Trillian is an implementation of the concepts described in the Verifiable Data Structures white paper, which in turn is an extension and generalisation of the ideas which underpin Certificate Transparency.

Trillian implements a Merkle tree whose contents are served from a data storage layer, to allow scalability to extremely large trees. On top of this Merkle tree, Trillian provides two modes:

  • An append-only Log mode, analogous to the original Certificate Transparency logs. In this mode, the Merkle tree is effectively filled up from the left, giving a dense Merkle tree.
  • A Map mode that allows transparent storage of arbitrary key:value pairs. In this mode, the key's hash is used to designate a particular leaf of a deep Merkle tree, giving a sparse Merkle tree. (A Trillian Map is an unordered map; it does not allow enumeration of the Map's keys.)

Note that Trillian requires particular applications to provide their own personalities on top of the core transparent data store functionality; example code for a certificate transparency log and for a log-derived map are included to help with this.

The code for the CT personality has now been moved to a separate repository and can be obtained from certificate-transparency-go.

Support

Using the Code

WARNING: The Trillian codebase is still under development but is now being used in production by several organizations. We will try to avoid any further incompatible code and schema changes but cannot guarantee that they will never be necessary.

To build and test Trillian you need:

  • Go 1.9 or later.

To run many of the tests (and production deployment) you need:

Use the standard Go tools to install other dependencies.

go get github.com/google/trillian
cd $GOPATH/src/github.com/google/trillian
go get -t -u -v ./...

To build and run tests, use:

go test ./...

The repository also includes multi-process integration tests, described in the Integration Tests section below.

MySQL Setup

To run Trillian's integration tests you need to have an instance of MySQL running and configured to:

  • listen on the standard MySQL port 3306 (so mysql --host=127.0.0.1 --port=3306 connects OK)
  • not require a password for the root user

You can then set up the expected tables in a test database like so:

./scripts/resetdb.sh
Warning: about to destroy and reset database 'test'
Are you sure? y
> Resetting DB...
> Reset Complete

Integration Tests

Trillian includes an integration test suite to confirm basic end-to-end functionality, which can be run with:

./integration/integration_test.sh

This runs several multi-process tests:

  • A test that starts a Trillian server in Map mode, sets various key:value pairs and checks they can be retrieved.
  • A test that starts a Trillian server in Log mode, together with a signer, logs many leaves, and checks they are integrated correctly.
  • A test that starts a set of Trillian servers in Log mode, plus a signer and a set of Certificate Transparency personality servers, then runs tests that exercise all of the RFC6962 entrypoints.

Working on the Code

Developers who want to make changes to the Trillian codebase need some additional dependencies and tools, described in the following sections. The Travis configuration for the codebase is also useful reference for the required tools and scripts, as it may be more up-to-date than this document.

Rebuilding Generated Code

Some of the Trillian Go code is autogenerated from other files:

  • gRPC message structures are originally provided as protocol buffer message definitions.
  • Some unit tests use mock implementations of interfaces; these are created from the real implementations by GoMock.
  • Some enums have string-conversion methods (satisfying the fmt.Stringer interface) created using the stringer tool (go get golang.org/x/tools/cmd/stringer).

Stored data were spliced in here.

-- ==== Sys2Proof/Machine/OvenTimers.lean ====
section
/-! DEFINITION. The timers of the Oven (chapter 9): the Starter's alignment and its timeout (R305, R306, R308), stall
(R309 to R312), the end of a stop (R296) and an invalid speed (R300). -/

namespace Sys2Proof.Machine

/-- Milliseconds a class A object of group `g` gives have passed since an instant. -/
def State.elapsed (s : State) (g : Fin 4) (since obj : Nat) : Bool :=
  decide (since + s.rdN (obj + s.bankOfGroup g) * msCycles ≤ s.time.now)

/-- The first phase of the group's Starter runs: alignment, or tracking of the sensorless sequence. -/
def State.aligning (s : State) (g : Fin 4) : Bool :=
  s.regionUp && decide ((s.grp.get g).st = .starting ∧ (s.grp.get g).startPhase = 1)

/-- `STARTER_ALIGN_END` (R305, R306, R308): `START_ALIGN` has passed since STARTING was entered. The sensorless sequence applies its
polarity pulses, to which the machine will answer with `polarity`: the response under −`POL_I` less that under +`POL_I`. -/
def execStarterAlignEnd (g : Fin 4) (polarity : Int) (t : Nat) (s0 : State) : Host.Outcome State Fault Refusal :=
  let s := s0.atT t
  if s.aligning g && s.elapsed g (s.grp.get g).startT (Obj.startAlign g.val) then
    let st := s.rdN (Obj.starter g.val)
    .next (if st = 3 then s.modGrp g (fun x => { x with startPhase := 5, polT := s.time.now, polResp := polarity })
      else s.modGrp g (fun x => { x with startPhase := 2, rotFrom := s.measPos g, rotRevs := 0, rotN := 0 })).settle
  else .next s

/-- `STARTER_TIMEOUT` (R306): the sensorless sequence has not locked. -/
def execStarterTimeout (g : Fin 4) (t : Nat) (s0 : State) : Host.Outcome State Fault Refusal :=
  let s := s0.atT t
  if s.aligning g && decide (s.rdN (Obj.starter g.val) = 3) && s.elapsed g (s.grp.get g).startT (Obj.startTimeout g.val) then
    .next (s.fault 0x4C03 (mkInst g.val 0) 0)
  else .next s

/-- `STALL_DETECT` (R309, R311): in hold-then-brake mode the position at the stall is held through the stop. -/
def execStallDetect (g : Fin 4) (t : Nat) (s0 : State) : Host.Outcome State Fault Refusal :=
  let s := s0.atT t
  match (s.grp.get g).stallT with
  | none => .next s
  | some b =>
    if s.regionUp && s.elapsed g b (Obj.stallTime g.val) then
      let brake := decide (s.rd (Obj.stallMode g.val) = 1)
      .next ((s.modGrp g (fun x => { x with
        stallT := some s.time.now, stallHold := brake, holdPos := if x.stallHold then x.holdPos else s.measPos g })).fault
        0x4C05 (mkInst g.val 0) 0)
    else .next s

/-- `STALL_HOLD_EXPIRY` (R311, R389 case 3). -/
def execStallHoldExpiry (g : Fin 4) (t : Nat) (s0 : State) : Host.Outcome State Fault Refusal :=
  let s := s0.atT t
  let x := s.grp.get g
  if s.regionUp && decide (x.st = .stopping) && x.stallHold && !x.brakeDue && s.elapsed g x.startT (Obj.stallHold g.val) then
    .next (s.brakeDemand g).settle
  else .next s

/-- `SBC_DELAY_EXPIRY` (R312): the group enters STOPPED and its loaves OFF. -/
def execSbcDelayExpiry (g : Fin 4) (t : Nat) (s0 : State) : Host.Outcome State Fault Refusal :=
  let s := s0.atT t
  let x := s.grp.get g
  if s.regionUp && decide (x.st = .stopping) && x.brakeDue && decide (s.rd (Obj.stallMode g.val) = 1)
      && decide (x.brakeT + s.rdN Obj.sbcDelay * msCycles ≤ s.time.now) then
    .next (s.groupStopped g true).settle
  else .next s

/-- `STOP_TIMEOUT` (R296). -/
def execStopTimeout (g : Fin 4) (t : Nat) (s0 : State) : Host.Outcome State Fault Refusal :=
  let s := s0.atT t
  if s.regionUp && decide ((s.grp.get g).st = .stopping) && s.elapsed g (s.grp.get g).startT (Obj.stopTimeout g.val) then
    .next (s.fault 0x4C08 (mkInst g.val 0) 0)
  else .next s

/-- `SPD_INVALID_TIMEOUT` (R300). -/
def execSpdInvalidTimeout (g : Fin 4) (t : Nat) (s0 : State) : Host.Outcome State Fault Refusal :=
  let s := s0.atT t
  match (s.grp.get g).invT with
  | none => .next s
  | some b =>
    if s.regionUp && s.elapsed g b (Obj.spdInvMs g.val) then
      .next ((s.modGrp g (fun x => { x with invT := some s.time.now })).fault 0x4C04 (mkInst g.val 0) 0)
    else .next s

end Sys2Proof.Machine
end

Re-generating mock or protobuffer files is only needed if you're changing the original files; if you do, you'll need to install the prerequisites:

and run the following:

go generate -x ./...  # hunts for //go:generate comments and runs them

Updating Vendor Code

The Trillian codebase includes a couple of external projects under the vendor/ subdirectory, to ensure that builds use a fixed version (typically because the upstream repository does not guarantee back-compatibility between the tip master branch and the current stable release). These external codebases are included as Git subtrees.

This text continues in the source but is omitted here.